Lots of things that may involve respectful confrontation with the Mayor, especially among the Council’s “middle” wing (to which Patrick Dowd is the most obvious party) seem to be scheduled for an ephemeral “later”, which will likely be sometime mid-next year. At one time, as another example, Dowd was tangling with the URA pretty heatedly over access to its budget and allocation of the vast amounts of grant money available to it. This is an explosive issue beneath the surface, with potentially far greater impact on city neighborhoods than reconnoitering street signs.
This desire to hold off on the tough stuff until just a little bit “later” could be a reflection of new council members’ natural desire to defer poking bears with sticks until a time just over the horizon — just a little bit longer — after they grow more comfortable, after the politics improve, after it becomes safe. Such things could be infinitely deferred, we suppose.

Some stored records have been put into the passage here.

/-- What was counted in the last 100 ms. -/
def loadSum (now : W64) (l : List (W64 × Nat)) : Nat := ((l.filter (inWindow now)).map (·.2)).sum

def frameLoad (s : State) : W32 := BitVec.ofNat 32 (loadSum s.time s.sbtm.frames / 2)
def sampleLoad (s : State) : W32 := BitVec.ofNat 32 (loadSum s.time s.sbtm.samples / 1000)

/-- Counts of Table 3-6. -/
def sbCount (s : State) (v : Conv) : State :=
  { s with sbtm := { s.sbtm with
    nonfinite := if v.nonfinite then satAdd s.sbtm.nonfinite 1 else s.sbtm.nonfinite
    clip := if v.clipped then satAdd s.sbtm.clip 1 else s.sbtm.clip, samples := noteLoad s.time 1 s.sbtm.samples } }

/-- One more sample of the stream can be taken: a whole one is there, the ring has room (R62), and no complete hop waits
for its frame. Nothing is taken of a stream that migrates to another device (R47, log 114). -/
def mayTakeSample (p : Profile) (x : Stream) : Bool :=
  sbStreamOn x && !x.migrating && decide (0 < inboxSamples p x) && !ringFull x && decide (x.sb.hop < hopLen p.sb)

/-- The pieces of `n` bytes at offset `off` of a ring. -/
def ringPieces (base size off n : Nat) : List (Nat × Nat) :=
  let a := min n (size - off % size)
  if n ≤ a then [(base + off % size, n)] else [(base + off % size, a), (base, n - a)]

/-- A service access to several pieces. -/
def svcGuards (s : State) (write : Bool) (l : List (Nat × Nat)) (ok : State) : State :=
  match l.find? fun x => !svcGrant s write x.1 x.2 with
  | some x => svcGuard s write x.1 x.2 ok
  | none => ok

/-- A byte of the sample lies in a line that was not delivered (R396). -/
def sampleBad (x : Stream) (n : Nat) : Bool :=
  (List.range n).any fun i => let k := x.ibRd + BitVec.ofNat 32 i; x.badLines.contains (k - BitVec.ofNat 32 (k.toNat % 64))

/-- Lines that are still ahead of the read counter. -/
def linesAhead (rd : W32) (l : List W32) : List W32 := l.filter fun k => decide ((k + 63 - rd).toNat < 2 ^ 31)

/-- The next sample as taken: a zero sample where its line was not delivered. -/
def sampleOf (s : State) (p : Profile) (x : Stream) (n : Nat) : Conv :=
  if sampleBad x n then ⟨0, false, false⟩ else convSample p.inFmt.toNat (nextSample s x n)

/-- Takes one sample. -/
def takeSample (s : State) (h : Handle) : State :=
  let x := getStream s h
  let p := profileOf s x
  let n := sampleBytes p.inFmt.toNat
  let v := sampleOf s p x n
  let rd := x.ibRd + BitVec.ofNat 32 n
  svcGuards s false (ringPieces (ibAddr x) (ibBytes x) x.ibRd.toNat n)
    (modStream (sbCount s v) h fun x => { x with sb := sbTake p x.bowKey x.sb v, ibRd := rd, badLines := linesAhead rd x.badLines })

/-- Takes up to `k` samples; a device error ends it. -/
def takeSamples : Nat → State → Handle → State
  | 0, s, _ => s
  | k + 1, s, h =>
    if !s.fatal && mayTakeSample (profileOf s (getStream s h)) (getStream s h) then takeSamples k (takeSample s h) h else s

/-- The frame number at which chunks are counted (R30, R35). -/
def chunkBase (x : Stream) : BitVec 24 := x.discard.getD x.frRd

/-- Frames written beyond the last chunk boundary. -/
def pastBoundary (f : Nat) (x : Stream) : Nat := (x.frWr - chunkBase x).toNat % max 1 f

/-- The close drains: no audio is left to take, and what R63 pads is there. -/
def draining (x : Stream) (p : Profile) : Bool :=
  (match x.closing with | some c => !c.abort && !c.silently | none => false) && decide (x.state = .closing) && decide (x.reserved = 0) &&
  decide (inboxSamples p x = 0)

def padNeeded (s : State) (x : Stream) : Bool :=
  let p := profileOf s x
  draining x p && (decide (0 < x.sb.hop) || decide (pastBoundary (chunkFrames s x) x ≠ 0))

/-- A drained close that has nothing left to pad is so marked; it may then end. -/
def markDrained (s : State) (h : Handle) : State :=
  let x := getStream s h
  if draining x (profileOf s x) && !padNeeded s x then
    modStream s h fun x => { x with closing := x.closing.map fun c => { c with drained := true } }
  else s

/-- Zero samples fill the hop (R63). -/
def padHop (p : Profile) (key : W64) : Nat → SbCtx → SbCtx
  | 0, c => c
  | k + 1, c => padHop p key k (sbSample p.sb key true c 0)

/-- The seq of the chunk that ends at frame fr_wr. -/
def chunkSeq (f : Nat) (x : Stream) : W32 :=
  let j := (x.frWr - chunkBase x).toNat / f
  match x.discard with
  | none => x.nextSeq + BitVec.ofNat 32 (j - 1)
  | some d => x.nextSeq + 1 + BitVec.ofNat 32 ((d - (x.frRd + BitVec.ofNat 24 f)).toNat / f) + BitVec.ofNat 32 (j - 1)

/-- A chunk whose last frame has just been written is ready (R30, R36, R60). -/
def chunkReady (s : State) (h : Handle) : State :=
  let x := getStream s h
  let f := chunkFrames s x
  if f = 0 ∨ pastBoundary f x ≠ 0 then s
  else
    modStream s h fun x => { x with chunks := x.chunks ++
      [⟨chunkSeq f x, s.time, s.time + classDeadline s x.client x.dclass, decide (f ≤ x.sb.silentRun.toNat), 0, 0, []⟩] }

/-- The address of frame slot `fr_wr`. -/
def frameAddr (s : State) (x : Stream) : Nat :=
  frAddr x + 1024 + x.sb.frame.toNat % frFrames x * slotBytes (profileOf s x).sb

/-- The samples of the frame: the last Nw, zeros before the first. -/
def frameSamples (d : SbDecl) (c : SbCtx) : List W32 :=
  let z := c.zbuf.take (c.zbuf.length - (c.hop - hopLen d))
  let z := z.drop (z.length - winLen d)
  List.replicate (winLen d - z.length) 0 ++ z

/-- The context after a frame. -/
def afterFrame (d : SbDecl) (c : SbCtx) (r : FrameOut) (run : BitVec 16) : SbCtx :=
  let keep := winLen d - hopLen d + (c.hop - hopLen d)
  { c with
    zbuf := c.zbuf.drop (c.zbuf.length - keep), hop := c.hop - hopLen d, mu := r.mu, muSet := c.muSet || decide (d.norm ≠ 0)
    silentRun := run, frame := c.frame + 1, clipped := false, nonfinite := false, padded := false }

/-- Computes the frame whose last sample exists: the slot is written whole before fr_wr advances (R61). -/
def computeFrame (s : State) (h : Handle) : State :=
  let x := getStream s h
  let p := profileOf s x
  let d := p.sb
  let r := frameOut d x.sb.muSet x.sb.mu (frameSamples d x.sb)
  let run := silentNext p r.energy x.sb.silentRun
  let b := frameSlot d x.sb r.o r.energy run
  let a := frameAddr s x
  let s' := { s with mem := Memory.wrs s.mem a b, sbtm := { s.sbtm with frames := noteLoad s.time (if d.fft = 3 then 3 else 2) s.sbtm.frames } }
  let s' := modAcct s' x.client fun a => { a with frameUnits := a.frameUnits + (if d.fft = 3 then 3 else 2) }
  svcGuard s true a b.length (endClose (markDrained (chunkReady (modStream s' h fun x =>
    { x with sb := afterFrame d x.sb r run, frWr := x.frWr + 1 }) h) h) h)

/-! ### Discard and reset (R34, R35, R64) -/

/-- Normalisation and silent_run restart at the next frame. -/
def sbRestart (c : SbCtx) : SbCtx := { c with muSet := false, silentRun := 0 }

/-- Resampler history, y[n − 1] and the partial frame are cleared. -/
def sbClear (c : SbCtx) : SbCtx :=
  { c with hist := [], yPrev := 0, zbuf := [], hop := 0, clipped := false, nonfinite := false, padded := false }

/-- All buffered audio and frames are dropped; those after a chunk in a bundle, or after one that was requeued with a drop
pending, wait for its end (R35). -/
def discardAudio (f : Nat) (x : Stream) : Stream :=
  let x := { x with ibRd := x.ibWr, dropReserved := x.reserved, sb := sbClear x.sb }
  if x.inBundle || x.discard.isSome then { x with chunks := x.chunks.take 1, discard := some x.frWr }
  else
    let n := (x.frWr - x.frRd).toNat
    { x with
      frRd := x.frWr, nextSeq := x.nextSeq + BitVec.ofNat 32 (n / max 1 f), firstFrameAbs := x.firstFrameAbs + n, chunks := [], discard := none }

/-! ### Profiles (R52, R53, R68) -/

/-- Every mel filter has a nonzero weight: a bin lies strictly between its outer edges (Table 3-5). -/
def melsOk (d : SbDecl) : Bool :=
  let m := melOf d
  let lo := lnMel d.fLo.toNat 1
  let hi := lnMel (melHi d) 1
  let bins := (List.range (fftLen d / 2 + 1)).map fun k => lnMel (k * modelRate d) (fftLen d) * ((m + 1 : Nat) : Int)
  (List.range m).all fun j =>
    let a := lo * ((m + 1 : Nat) : Int) + (j : Int) * (hi - lo)
    bins.any fun v => decide (a < v) && decide (v < a + 2 * (hi - lo))

/-- The ranges of Table 3-1 and the limits of R53. -/
def profileOk (synth : Bool) (chunkMs : Nat) (p : Profile) : Bool :=
  let d := p.sb
  decide (p.inFmt.toNat ≤ 4) && decide (p.inRate.toNat ≤ 6) && decide (d.modelRate ≠ 3) &&
  (decide (p.outFmt = 7) || (decide (p.outFmt.toNat ≤ 4) && decide (p.outRate.toNat ≤ 6) && synth)) && decide (d.window ≠ 3) &&
  decide (9 ≤ d.winM1.toNat) && decide (5 ≤ d.hopMs.toNat) && decide (d.hopMs.toNat ≤ 20) && decide (39 ≤ d.melM1.toNat) &&
  decide (1 ≤ d.floorExp.toNat) && decide (d.floorExp.toNat ≤ 126) && decide (p.pcmSize.toNat ≤ 12) &&
  decide (winLen d ≤ fftLen d) && decide (hopLen d ≤ winLen d) && decide (d.fLo.toNat < melHi d) && decide (melHi d ≤ modelRate d / 2) &&
  decide (chunkMs % d.hopMs.toNat = 0) && melsOk d

/-- Frame units of a stream in units of 1 / (2 · lcm(5..20)) per millisecond (R68). -/
def frameLoadOf (d : SbDecl) : Nat := (if d.fft = 3 then 3 else 2) * (232792560 / max 1 d.hopMs.toNat)

def rateLoadOf (p : Profile) : Nat := rateOf p.inRate.toNat + (if p.outFmt = 7 then 0 else rateOf p.outRate.toNat)

/-- The stream would pass the capacity of the soundboard (R68). -/
def overCapacity (s : State) (p : Profile) : Bool :=
  let all := (s.streams.filter fun x => decide (x.2.state ≠ .free)).map fun x => profileOf s x.2
  decide (24000 * 232792560 < frameLoadOf p.sb + (all.map fun q => frameLoadOf q.sb).sum) ||
  decide (4000000000 < rateLoadOf p + (all.map rateLoadOf).sum)

end Sys2Proof.Machine
end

Then again, the political map may change once again this spring. Seats held by council members Deasy, Motznik, Payne and Peduto are up for re-election. This is a favorable spread for those who might wish to
disrupt have a more pro-active impact upon the Mayor’s agenda.
Councilman Dowd would have his own unique preferences in these contests — or not — but regardless of the outcome, we’re fairly certain he would canter right over to the “new” center and set up shop. If that new center turns out to be a less guerrilla position — one capable of garnering six votes and overriding vetoes as necessary — so much the more interesting.
In the meanwhile, he’ll continue lording those pledges over everybody — and he’ll continue finding a way to rack up a vast record of prosaic accomplishments. And although he’ll choose his battles with excruciating care, when he does go to battle he’ll likely continue to be hard to deny.